Task directions =>
Copy exactly the lines of the material below that run from the one containing "(s.seq = .run g (.ch c) → (∃" through the one containing "def Obligations.OnlySeedAndLatchWriteABaseline : Prop". Copy no other lines.

********************

/-- The model's own (log entry 9): a transition code or a counter effect is refused away from a channel position, and at one
where the operands assemble to another code or give another delta. -/
def Obligations.UnselectedCodesAreRefused : Prop :=
  (∀ row ∈ fwdRows ++ bwdRows ++ stayRows ++ ambRows, ∀ s : State,
    ((∀ g c, s.seq ≠ .run g (.ch c)) → exec row.1 s = .refused .notSelected) ∧
    (∀ g c p8 n8, s.seq = .run g (.ch c) → s.prevOf g = some p8 → s.new = some n8 →
      tcOf (pairOf p8 c) (pairOf n8 c) ≠ row.2 → exec row.1 s = .refused .notSelected)) ∧
  (∀ row ∈ [(Instr.hold, Delta.zero), (.inc, .plus), (.dec, .minus)], ∀ s : State,
    ((∀ g c, s.seq ≠ .run g (.ch c)) → exec row.1 s = .refused .notSelected) ∧
    (∀ g c p8 n8, s.seq = .run g (.ch c) → s.prevOf g = some p8 → s.new = some n8 →
      lut (tcOf (pairOf p8 c) (pairOf n8 c)) ≠ row.2 → exec row.1 s = .refused .notSelected))

/-- The spec's own rule for "no value" (R24, U1): reading a register that holds no value is a model fault, not a zero. -/
def Obligations.ReadingNoValueFaults : Prop :=
  ∀ (s : State) (g : Group) (c : Chan),
    (s.seq = .run g (.ch c) → s.prevOf g = none → exec (ustepOf g (.ch c)) s = .fault (.prevNoValue g)) ∧
    (s.seq = .run g (.ch c) → (∃ p8, s.prevOf g = some p8) → s.new = none →
      exec (ustepOf g (.ch c)) s = .fault .newNoValue) ∧
    (s.seq = .run g .latch → s.new = none → exec (.ustepLatch g) s = .fault .newNoValue) ∧
    (s.seq = .run g .rd → s.prevOf g = none → exec (sampleOf g .rd) s = .fault (.prevNoValue g))

/-! ## Whole-machine frames -/

/-- R15: apart from RESET, a counter changes only in the decode of its own channel and only where the delta is not 0: at the
micro-step of that channel, or inside a SAMPLE of its group performed as a whole. -/
def Obligations.OnlyItsChannelDecodeWritesACounter : Prop :=
  ∀ (i : Instr) (s t : State) (g : Group) (c : Chan), i ≠ .reset → exec i s = .next t →
    t.counter g c ≠ s.counter g c →
    (s.seq = .run g (.ch c) ∧ ∃ p8 n8, s.prevOf g = some p8 ∧ s.new = some n8 ∧ channelDelta c p8 n8 ≠ .zero ∧
      t.counter g c = addDelta (s.counter g c) (channelDelta c p8 n8)) ∨
    ∃ u, i = sampleOf g u

/-- The two places of R17: apart from RESET, a baseline changes only in its group's SEED and LATCH (the LATCH of a SAMPLE performed as a whole
among them). -/
def Obligations.OnlySeedAndLatchWriteABaseline : Prop :=
  ∀ (i : Instr) (s t : State) (g : Group), i ≠ .reset → exec i s = .next t →
    t.prevOf g ≠ s.prevOf g → s.seq = .seed g ∨ s.seq = .run g .latch ∨ ∃ u, i = sampleOf g u

/-- R106: apart from RESET, the position stays (RDCTR), moves to the next one, or moves over the rest of one SAMPLE; so phase
RUN is never left, and only RESET returns to (SEED, A, RD). -/
def Obligations.OnlyResetLeavesTheOrder : Prop :=
  ∀ (i : Instr) (s t : State), i ≠ .reset → exec i s = .next t →
    ((∃ g c, i = .rdctr g c) ∧ t.seq = s.seq ∨
     (∀ g c, i ≠ .rdctr g c) ∧ (∀ g u, i ≠ sampleOf g u) ∧ t.seq = nextSeq s.seq ∨
     ∃ g u, i = sampleOf g u ∧ s.seq = .run g u ∧ t.seq = .run (nextGroup g) .rd) ∧
    (inSeedPhase s.seq = false → inSeedPhase t.seq = false) ∧ (t.seq = .seed .a → t.seq = s.seq)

********************

Written solution =>
    (s.seq = .run g (.ch c) → (∃ p8, s.prevOf g = some p8) → s.new = none →
      exec (ustepOf g (.ch c)) s = .fault .newNoValue) ∧
    (s.seq = .run g .latch → s.new = none → exec (.ustepLatch g) s = .fault .newNoValue) ∧
    (s.seq = .run g .rd → s.prevOf g = none → exec (sampleOf g .rd) s = .fault (.prevNoValue g))

/-! ## Whole-machine frames -/

/-- R15: apart from RESET, a counter changes only in the decode of its own channel and only where the delta is not 0: at the
micro-step of that channel, or inside a SAMPLE of its group performed as a whole. -/
def Obligations.OnlyItsChannelDecodeWritesACounter : Prop :=
  ∀ (i : Instr) (s t : State) (g : Group) (c : Chan), i ≠ .reset → exec i s = .next t →
    t.counter g c ≠ s.counter g c →
    (s.seq = .run g (.ch c) ∧ ∃ p8 n8, s.prevOf g = some p8 ∧ s.new = some n8 ∧ channelDelta c p8 n8 ≠ .zero ∧
      t.counter g c = addDelta (s.counter g c) (channelDelta c p8 n8)) ∨
    ∃ u, i = sampleOf g u

/-- The two places of R17: apart from RESET, a baseline changes only in its group's SEED and LATCH (the LATCH of a SAMPLE performed as a whole
among them). -/
def Obligations.OnlySeedAndLatchWriteABaseline : Prop :=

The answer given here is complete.